一个月后。
“唯朵,咖啡要吗?”
“不,谢谢。”被问的人,头也没抬,一边吃着便当,一边目不转睛专注地完成手上的工作。
碰了个软钉子的工读生,对上她那张万年不变的淡漠脸孔,悻悻地走开。
乔唯朵工作很认真,但是,她的人缘并不好。
天性的淡泊,让她很少和同事说话,也实在是不知道该聊什么。
而这在职场上,恰好是大忌。
工读生妹妹就因此心里一阵不舒坦。
拿着皮包下班的温玉,刚好经过工读生的办公桌前。
“小妹,一起搭阿见的车下班吧。
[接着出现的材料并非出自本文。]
-- ==== Sys2Proof/Machine/Dispatch.lean ====
section
/-! DEFINITION. The meaning of every instruction and event, one arm each. -/
namespace Sys2Proof.Machine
”温玉温和的声音,不高不低,刚好飘入对面办公桌某人的耳畔。
“温玉姐,会不会太麻烦?”工读生很惊喜。
“你不是去温大读夜校吗?那里刚好和碧桂园顺路呢!”温玉体贴道。
上周,温玉也搬入了碧桂园,据说,房子是邢岁见给她买的,装潢的所有花费,全部都是邢岁见掏的腰包。
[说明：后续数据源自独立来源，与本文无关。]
-- ==== Sys2Proof/Certificates/Slice0/Obligations.lean ====
section
/-! DEFINITION. The statements for the provers, with the tables that they are stated in. Each names the rules of spec/ that it
formalises. -/
open Sys2Proof Sys2Proof.Machine

/-! ## Encoding, steps, reset -/

namespace Sys2Proof.Claims

/-- A few words written out from the layouts of R89 and the tables of R91 to R99: major, then the layout's fields. -/
def sampleWords : List (Word × Instr) :=
  [(0b000001_0000011_0000001_0000010_00000#32, .add 3 1 2),
   (0b000001_0000100_0000010_0000110_11001#32, .add64 4 2 6),
   (0b011111_0000101_1000010_0000111_00000#32, .uadd 5 66 7),
   (0b000010_0000001_0000010_111111111111#32, .addi 1 2 0xFFF),
   (0b000111_0000001_1000000000000000001#32, .lui 1 0x40001),
   (0b001100_0000011_0000001_0000010_00011#32, .ffma 3 1 2),
   (0b010000_011_1_00_00000000000000001000#32, .bra 3 true .plain 8),
   (0b010100_0000100_0000010_00011_101_0010#32, .ld 4 2 3 .d 2),
   (0b011001_0000001_0000010_0000011_00000#32, .atom 1 2 3 .global .add),
   (0b100000_0010_000011_00100_0000110_0000#32, .cpy 2 3 4 6 .gn .b4),
   (0b111111_0000_0000000000000000000001#32, .imm 1)]

end Sys2Proof.Claims

/-- R87 to R108: the word of a well-formed instruction decodes to that instruction, with every operand. -/
def Obligations.DecodeEncode : Prop :=
  ∀ i : Instr, i.wellFormed = true → ∃ w, encode i = some w ∧ decode w = .ok i

/-- R87 to R108: a word that decodes is the one word of the well-formed instruction it decodes to, so that no bit of it
is ignored. -/
def Obligations.EncodeDecode : Prop :=
  ∀ (w : Word) (i : Instr), decode w = .ok i → i.wellFormed = true ∧ encode i = some w

/-- R89, R91 to R99: words written out bit by bit decode to the instructions they stand for. -/
def Obligations.DecodeWords : Prop := ∀ e ∈ Claims.sampleWords, decode e.1 = .ok e.2
/-- R87, R151, R311: a step with an issue group formed executes, in that group, the instruction that the word at its PC
decodes to: the word is the four little-endian bytes that the cluster's instruction cache holds at the translated address.
The look-up comes first, and changes the TLBs alone, nothing where the core's L1 TLB holds the page (R324). A step that needs
an activation its DRAM bank does not accept makes the refresh instead (R343, log entry 40). -/
def Obligations.StepRunsDecoded : Prop :=
  ∀ (s : State) (g : IssueGroup) (part core : Nat) (pc : Pc) (x : Xlate) (line : List Byte) (i : Instr),
    s.issue = some g → s.stopped = false → s.groupPlace g = some (part, core, pc) →
    s.tlbLook part core pc.toNat = some x → x.x = true → x.poison = false → s.linkLost x.pa = false → peerRefuses x.pa = false →
    Tbl.find s.icache (icacheKey (clusterOf core) (x.pa / 128)) = some line →
    decode (BitVec.ofNat 32 (bytesAt line (x.pa % 128) 4)) = .ok i →
    ∃ m, s.Looks m core pc.toNat ∧ step s = s.orWaits (exec i m)
      ∧ ∀ t, exec i m = .next t → s.dramWaits t = false → step s = .next t

/-- R105, R268: a fetched word that decodes to nothing is executed by no thread: a lone thread takes the illegal-instruction trap, with the
detail that the decoder gives, and its registers are as before the trap. A step that needs an activation its DRAM bank does not accept makes
the refresh instead: the wavefront waits, and is selected again (the model's choice, log entry 40). -/
def Obligations.UndecodableWordTraps : Prop :=
  ∀ (s : State) (t : Thread) (part core : Nat) (pc : Pc) (x : Xlate) (line : List Byte) (e : DecodeError) (g : IssueGroup),
    s.Issues [t] → s.issue = some g → s.stopped = false → s.groupPlace g = some (part, core, pc) →
    s.tlbLook part core pc.toNat = some x → x.x = true → x.poison = false → s.linkLost x.pa = false → peerRefuses x.pa = false →
    Tbl.find s.icache (icacheKey (clusterOf core) (x.pa / 128)) = some line →
    decode (BitVec.ofNat 32 (bytesAt line (x.pa % 128) 4)) = .error e →
    (∃ w, s.wgOf t.ref = some w) →
    ∃ m, s.Looks m core pc.toNat
      ∧ step s = s.orWaits (.next ({ m.trapWord t clIllegal e.detail with issue := none }).settleTraps)

/-- The model's choice (log entry 11): a step with no issue group makes the event at the head of the environment's agenda,
if the device may still make it, and takes the traps it raised; an event that needs an activation its DRAM bank does not
accept waits (log entry 40). -/
def Obligations.StepRunsAgenda : Prop :=
  ∀ (s : State) (i : Instr) (rest : List Instr), s.issue = none → s.agenda = i :: rest → i.isEvent = true →
    ({ s with agenda := rest } : State).allows i = true →
    step s = s.orWaits (settled (exec i { s with agenda := rest }))

/-- The state right after reset satisfies the invariant. -/
def Obligations.ResetInvariant : Prop := State.reset.Inv

/-- R7, R372, R392, R403, R410: what reset leaves in the registers to which the spec gives a value. -/
def Obligations.ResetValues : Prop :=
  State.reset.mgmt.bootState = 0 ∧ State.reset.mgmt.irqMask = 0x3F ∧ State.reset.mgmt.irqStatus = 0
  ∧ State.reset.mgmt.mboxBusy = false ∧ State.reset.mgmt.fatal = false
  ∧ (∀ p, (State.reset.part p).irqMask = 0x3F ∧ (State.reset.part p).irqStatus = 0 ∧ (State.reset.part p).xltRoot = 0
      ∧ (State.reset.part p).fqEn = false
      ∧ fieldOf (State.reset.part p).cap 3 0 = 8 ∧ fieldOf (State.reset.part p).cap 13 4 = 512
      ∧ fieldOf (State.reset.part p).cap 23 14 = 381 ∧ fieldOf (State.reset.part p).cap 28 24 = 16
      ∧ fieldOf (State.reset.part p).cap 37 29 = 256)
  ∧ (∀ q, (State.reset.queue q).en = false ∧ (State.reset.queue q).err = false ∧ (State.reset.queue q).log2 = 4
      ∧ (State.reset.queue q).rd = 0 ∧ (State.reset.queue q).wr = 0)
  ∧ (∀ c i, i < 64 → ((State.reset.core c).tag i).bit = true) ∧ (∀ c i, ((State.reset.core c).slot i).owner = none)
  ∧ State.reset.wgs = [] ∧ State.reset.threads = [] ∧ State.reset.launches = []

/-- Every step keeps the invariant: memory stays in canonical form, every thread stays filed once, under its own reference, and
no trap is left pending. -/
def Obligations.StepKeepsInvariant : Prop := ∀ s t : State, s.Inv → step s = .next t → t.Inv

/-- R379: after a fatal stop no step executes an instruction, starts a workgroup or changes a thread, a core, near memory or
the work in flight, and of memory a step changes only the inventory region, until PCIe reset or the loss of power. -/
def Obligations.FatalStopHolds : Prop :=
  ∀ s t : State, s.Inv → s.FatalStopped → step s = .next t →
    (t.threads = s.threads ∧ t.wgs = s.wgs ∧ t.launches = s.launches ∧ t.cores = s.cores ∧ t.near = s.near
      ∧ t.ops = s.ops ∧ t.reqs = s.reqs ∧ t.streams = s.streams ∧ t.FatalStopped
      ∧ ∀ a, (a < s.mgmt.fatalRegion.toNat ∨ s.mgmt.fatalRegion.toNat + 2 ^ 26 ≤ a) → Memory.read t.mem a = Memory.read s.mem a)
    ∨ ∃ rest, s.agenda = .pcieReset :: rest ∨ s.agenda = .powerDown :: rest

/-! ## Words that change registers of their own thread -/

namespace Sys2Proof.Claims

/-- Results of R132 on the patterns a and b as unsigned numbers A, B or signed numbers: the sum, product or quotient is
formed exactly and wraps. -/
def wrap (i : Int) : Word := BitVec.ofInt 32 i
/-- 2^31 - 1 and -2^31 (R132: ADDS and SUBS clamp). -/
def clampSpec (i : Int) : Word := if i < -2147483648 then 0x80000000 else if 2147483647 < i then 0x7FFFFFFF else wrap i
/-- a shifted or rotated by the count b mod 32 (R132). -/
def shlSpec (a b : Word) : Word := BitVec.ofNat 32 (a.toNat * 2 ^ (b.toNat % 32))
def shrSpec (a b : Word) : Word := BitVec.ofNat 32 (a.toNat / 2 ^ (b.toNat % 32))
def sarSpec (a b : Word) : Word := wrap (a.toInt / 2 ^ (b.toNat % 32))
def rolSpec (a b : Word) : Word := BitVec.ofNat 32 (a.toNat * 2 ^ (b.toNat % 32) + a.toNat / 2 ^ (32 - b.toNat % 32))
/-- Truncated division with the results R132 gives for a divisor of 0. -/
def divSpec (a b : Word) : Word := if b = 0 then 0xFFFFFFFF else wrap (a.toInt.tdiv b.toInt)
def remSpec (a b : Word) : Word := if b = 0 then a else wrap (a.toInt - b.toInt * a.toInt.tdiv b.toInt)
def divuSpec (a b : Word) : Word := if b = 0 then 0xFFFFFFFF else BitVec.ofNat 32 (a.toNat / b.toNat)
def remuSpec (a b : Word) : Word := if b = 0 then a else BitVec.ofNat 32 (a.toNat - b.toNat * (a.toNat / b.toNat))

/-- R132: the three-register operations on 32-bit patterns, each with its destination, sources and function; the uniform forms
of R133 have the same functions. -/
def alu2 (i : Instr) : Option (VReg × VReg × VReg × (Word → Word → Word)) :=
  match i with
  | .add d a b => some (d, a, b, fun a b => wrap (a.toInt + b.toInt))
  | .sub d a b => some (d, a, b, fun a b => wrap (a.toInt - b.toInt))
  | .mul d a b => some (d, a, b, fun a b => wrap (a.toInt * b.toInt))
  | .mulh d a b => some (d, a, b, fun a b => wrap (a.toInt * b.toInt / 4294967296))
  | .mulhu d a b => some (d, a, b, fun a b => BitVec.ofNat 32 (a.toNat * b.toNat / 4294967296))
  | .and d a b => some (d, a, b, (· &&& ·))
  | .or d a b => some (d, a, b, (· ||| ·))
  | .xor d a b => some (d, a, b, (· ^^^ ·))
  | .shl d a b => some (d, a, b, shlSpec)
  | .shr d a b => some (d, a, b, shrSpec)
  | .sar d a b => some (d, a, b, sarSpec)
  | .rol d a b => some (d, a, b, rolSpec)
  | .min d a b => some (d, a, b, fun a b => wrap (min a.toInt b.toInt))
  | .max d a b => some (d, a, b, fun a b => wrap (max a.toInt b.toInt))
  | .minu d a b => some (d, a, b, fun a b => BitVec.ofNat 32 (min a.toNat b.toNat))
  | .maxu d a b => some (d, a, b, fun a b => BitVec.ofNat 32 (max a.toNat b.toNat))
  | .div d a b => some (d, a, b, divSpec)
  | .divu d a b => some (d, a, b, divuSpec)
  | .rem d a b => some (d, a, b, remSpec)
  | .remu d a b => some (d, a, b, remuSpec)
  | .adds d a b => some (d, a, b, fun a b => clampSpec (a.toInt + b.toInt))
  | .subs d a b => some (d, a, b, fun a b => clampSpec (a.toInt - b.toInt))
  | _ => none
/-- The thread after a register-only integer word (R132, R134, R135, R137), before it goes on. `t.fullImm imm x` is the value of
R100 after an IMM hint and x without one; the functions opPopc, opClz and opBrev are the subject of BitCounts. -/
def integerEffect (i : Instr) (t : Thread) : Option Thread :=
  match i with
  | .popc d a => some (t.setV d.toNat (opPopc (t.getV a.toNat)))
  | .clz d a => some (t.setV d.toNat (opClz (t.getV a.toNat)))
  | .brev d a => some (t.setV d.toNat (opBrev (t.getV a.toNat)))
  | .add64 d a b => some (t.setPair d.toNat (t.getPair a.toNat + t.getPair b.toNat))
  | .sub64 d a b => some (t.setPair d.toNat (t.getPair a.toNat - t.getPair b.toNat))
  | .addi d a imm => some (t.setV d.toNat (t.getV a.toNat + t.fullImm imm (imm.signExtend 32)))
  | .andi d a imm => some (t.setV d.toNat (t.getV a.toNat &&& t.fullImm imm (imm.zeroExtend 32)))
  | .ori d a imm => some (t.setV d.toNat (t.getV a.toNat ||| t.fullImm imm (imm.zeroExtend 32)))
  | .xori d a imm => some (t.setV d.toNat (t.getV a.toNat ^^^ t.fullImm imm (imm.zeroExtend 32)))
  | .shli d a c => some (t.setV d.toNat (shlSpec (t.getV a.toNat) (c.zeroExtend 32)))
  | .shri d a c => some (t.setV d.toNat (shrSpec (t.getV a.toNat) (c.zeroExtend 32)))
  | .sari d a c => some (t.setV d.toNat (sarSpec (t.getV a.toNat) (c.zeroExtend 32)))
  | .roli d a c => some (t.setV d.toNat (rolSpec (t.getV a.toNat) (c.zeroExtend 32)))
  | .lui d imm => some (t.setV d.toNat (match t.immHint with
      | some h => BitVec.ofNat 32 (h.toNat * 4096 + imm.toNat % 4096)
      | none => BitVec.ofNat 32 (imm.toNat * 8192)))
  | .bfx d a sign l p => some (t.setV d.toNat (
      let f := (t.getV a.toNat).toNat / 2 ^ p.toNat % 2 ^ (l.toNat + 1)
      wrap (if sign ∧ 2 ^ l.toNat ≤ f then (f : Int) - 2 ^ (l.toNat + 1) else f)))
  | .bfi d a l p => some (t.setV d.toNat (BitVec.ofFnLE (fun (k : Fin 32) =>
      if p.toNat ≤ k ∧ k ≤ p.toNat + l.toNat then (t.getV a.toNat).getLsbD (k - p.toNat) else (t.getV d.toNat).getLsbD k)))
  | .sel d a b wide inv p =>
    let src := if (p = 0 ∨ t.p.getLsbD p.toNat = true) ↔ inv = false then a else b
    some (if wide then t.setPair d.toNat (t.getPair src.toNat) else t.setV d.toNat (t.getV src.toNat))
  | i => (alu2 i).map (fun e => t.setV e.1.toNat (e.2.2.2 (t.getV e.2.1.toNat) (t.getV e.2.2.1.toNat)))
“老板娘,你人真是太好了,从来没一点架子!”工读生很感动。
和某人高傲、疏离、难相处的样子,真是有截然区别啊!
“因为我们都是同事,哪有拽的必要!”温玉看了看某个方向,意有所指,“毕竟面子是别人给的,脸可是自己丢的!”
被暗讽的乔唯朵持勺的动作,顿了顿。
工读生马上接到信号,干笑,随口附合,“那是、那是。”这两个月,公司的气氛很诡异,乔唯朵和陈温玉两人除了公事上的接触,其他时间,几乎从来不说话,即使彼此面对面,连招呼也免了。
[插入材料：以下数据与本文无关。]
@[simp] theorem State.onLaunch_threads (s : State) (l : Nat) (f : Launch → Launch) : (s.onLaunch l f).threads = s.threads := rfl
@[simp] theorem State.onLaunch_wgs (s : State) (l : Nat) (f : Launch → Launch) : (s.onLaunch l f).wgs = s.wgs := rfl
@[simp] theorem State.onLaunch_cores (s : State) (l : Nat) (f : Launch → Launch) : (s.onLaunch l f).cores = s.cores := rfl
@[simp] theorem State.onLaunch_online (s : State) (l : Nat) (f : Launch → Launch) : (s.onLaunch l f).online = s.online := rfl
@[simp] theorem State.onLaunch_near (s : State) (l : Nat) (f : Launch → Launch) : (s.onLaunch l f).near = s.near := rfl
@[simp] theorem State.onLaunch_merge (s : State) (l : Nat) (f : Launch → Launch) : (s.onLaunch l f).merge = s.merge := rfl
@[simp] theorem State.onLaunch_empties (s : State) (l : Nat) (f : Launch → Launch) : (s.onLaunch l f).empties = s.empties := rfl
@[simp] theorem State.onLaunch_nearPoison (s : State) (l : Nat) (f : Launch → Launch) : (s.onLaunch l f).nearPoison = s.nearPoison := rfl
@[simp] theorem State.onLaunch_nearMarks (s : State) (l : Nat) (f : Launch → Launch) : (s.onLaunch l f).nearMarks = s.nearMarks := rfl
@[simp] theorem State.onLaunch_nearWrote (s : State) (l : Nat) (f : Launch → Launch) : (s.onLaunch l f).nearWrote = s.nearWrote := rfl
@[simp] theorem State.onLaunch_mem (s : State) (l : Nat) (f : Launch → Launch) : (s.onLaunch l f).mem = s.mem := rfl
@[simp] theorem State.onLaunch_poison (s : State) (l : Nat) (f : Launch → Launch) : (s.onLaunch l f).poison = s.poison := rfl
@[simp] theorem State.onLaunch_owners (s : State) (l : Nat) (f : Launch → Launch) : (s.onLaunch l f).owners = s.owners := rfl
@[simp] theorem State.onLaunch_marks (s : State) (l : Nat) (f : Launch → Launch) : (s.onLaunch l f).marks = s.marks := rfl
@[simp] theorem State.onLaunch_l2 (s : State) (l : Nat) (f : Launch → Launch) : (s.onLaunch l f).l2 = s.l2 := rfl
@[simp] theorem State.onLaunch_l2cp (s : State) (l : Nat) (f : Launch → Launch) : (s.onLaunch l f).l2cp = s.l2cp := rfl
@[simp] theorem State.onLaunch_frameFresh (s : State) (l : Nat) (f : Launch → Launch) : (s.onLaunch l f).frameFresh = s.frameFresh := rfl
@[simp] theorem State.onLaunch_frameWrote (s : State) (l : Nat) (f : Launch → Launch) : (s.onLaunch l f).frameWrote = s.frameWrote := rfl
@[simp] theorem State.onLaunch_occ (s : State) (l : Nat) (f : Launch → Launch) : (s.onLaunch l f).occ = s.occ := rfl
@[simp] theorem State.onLaunch_icache (s : State) (l : Nat) (f : Launch → Launch) : (s.onLaunch l f).icache = s.icache := rfl
@[simp] theorem State.onLaunch_reqs (s : State) (l : Nat) (f : Launch → Launch) : (s.onLaunch l f).reqs = s.reqs := rfl
@[simp] theorem State.onLaunch_ops (s : State) (l : Nat) (f : Launch → Launch) : (s.onLaunch l f).ops = s.ops := rfl
@[simp] theorem State.onLaunch_reserves (s : State) (l : Nat) (f : Launch → Launch) : (s.onLaunch l f).reserves = s.reserves := rfl
@[simp] theorem State.onLaunch_struckOps (s : State) (l : Nat) (f : Launch → Launch) : (s.onLaunch l f).struckOps = s.struckOps := rfl
@[simp] theorem State.onLaunch_peerOps (s : State) (l : Nat) (f : Launch → Launch) : (s.onLaunch l f).peerOps = s.peerOps := rfl
@[simp] theorem State.onLaunch_queues (s : State) (l : Nat) (f : Launch → Launch) : (s.onLaunch l f).queues = s.queues := rfl
@[simp] theorem State.onLaunch_parts (s : State) (l : Nat) (f : Launch → Launch) : (s.onLaunch l f).parts = s.parts := rfl
@[simp] theorem State.onLaunch_mgmt (s : State) (l : Nat) (f : Launch → Launch) : (s.onLaunch l f).mgmt = s.mgmt := rfl
@[simp] theorem State.onLaunch_banks (s : State) (l : Nat) (f : Launch → Launch) : (s.onLaunch l f).banks = s.banks := rfl
@[simp] theorem State.onLaunch_streams (s : State) (l : Nat) (f : Launch → Launch) : (s.onLaunch l f).streams = s.streams := rfl
@[simp] theorem State.onLaunch_teamBars (s : State) (l : Nat) (f : Launch → Launch) : (s.onLaunch l f).teamBars = s.teamBars := rfl
@[simp] theorem State.onLaunch_colls (s : State) (l : Nat) (f : Launch → Launch) : (s.onLaunch l f).colls = s.colls := rfl
@[simp] theorem State.onLaunch_links (s : State) (l : Nat) (f : Launch → Launch) : (s.onLaunch l f).links = s.links := rfl
@[simp] theorem State.onLaunch_exports (s : State) (l : Nat) (f : Launch → Launch) : (s.onLaunch l f).exports = s.exports := rfl
@[simp] theorem State.onLaunch_routes (s : State) (l : Nat) (f : Launch → Launch) : (s.onLaunch l f).routes = s.routes := rfl
@[simp] theorem State.onLaunch_ctlbs (s : State) (l : Nat) (f : Launch → Launch) : (s.onLaunch l f).ctlbs = s.ctlbs := rfl
@[simp] theorem State.onLaunch_ptrs (s : State) (l : Nat) (f : Launch → Launch) : (s.onLaunch l f).ptrs = s.ptrs := rfl
@[simp] theorem State.onLaunch_alerts (s : State) (l : Nat) (f : Launch → Launch) : (s.onLaunch l f).alerts = s.alerts := rfl
@[simp] theorem State.onLaunch_acts (s : State) (l : Nat) (f : Launch → Launch) : (s.onLaunch l f).acts = s.acts := rfl
@[simp] theorem State.onLaunch_nextLaunch (s : State) (l : Nat) (f : Launch → Launch) : (s.onLaunch l f).nextLaunch = s.nextLaunch := rfl
@[simp] theorem State.onLaunch_nextId (s : State) (l : Nat) (f : Launch → Launch) : (s.onLaunch l f).nextId = s.nextId := rfl
@[simp] theorem State.onLaunch_free (s : State) (l : Nat) (f : Launch → Launch) : (s.onLaunch l f).free = s.free := rfl
@[simp] theorem State.onLaunch_issue (s : State) (l : Nat) (f : Launch → Launch) : (s.onLaunch l f).issue = s.issue := rfl
@[simp] theorem State.onLaunch_traps (s : State) (l : Nat) (f : Launch → Launch) : (s.onLaunch l f).traps = s.traps := rfl
@[simp] theorem State.onLaunch_agenda (s : State) (l : Nat) (f : Launch → Launch) : (s.onLaunch l f).agenda = s.agenda := rfl
@[simp] theorem State.onLaunch_sent (s : State) (l : Nat) (f : Launch → Launch) : (s.onLaunch l f).sent = s.sent := rfl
简直水火不容的样子,而且,很多的时候,陈温玉都是语中带刺。
停顿几乎只有几秒,乔唯朵继续慢条斯理用餐,勺一口便当,翻一页文档,一如继往的冷漠以待。
陈温玉很确定,她和工读生的对话,一字不漏地已经传进乔唯朵的耳里,特别是“老板娘”三字,但是,办公桌前的那个人,却依然表情不为所动。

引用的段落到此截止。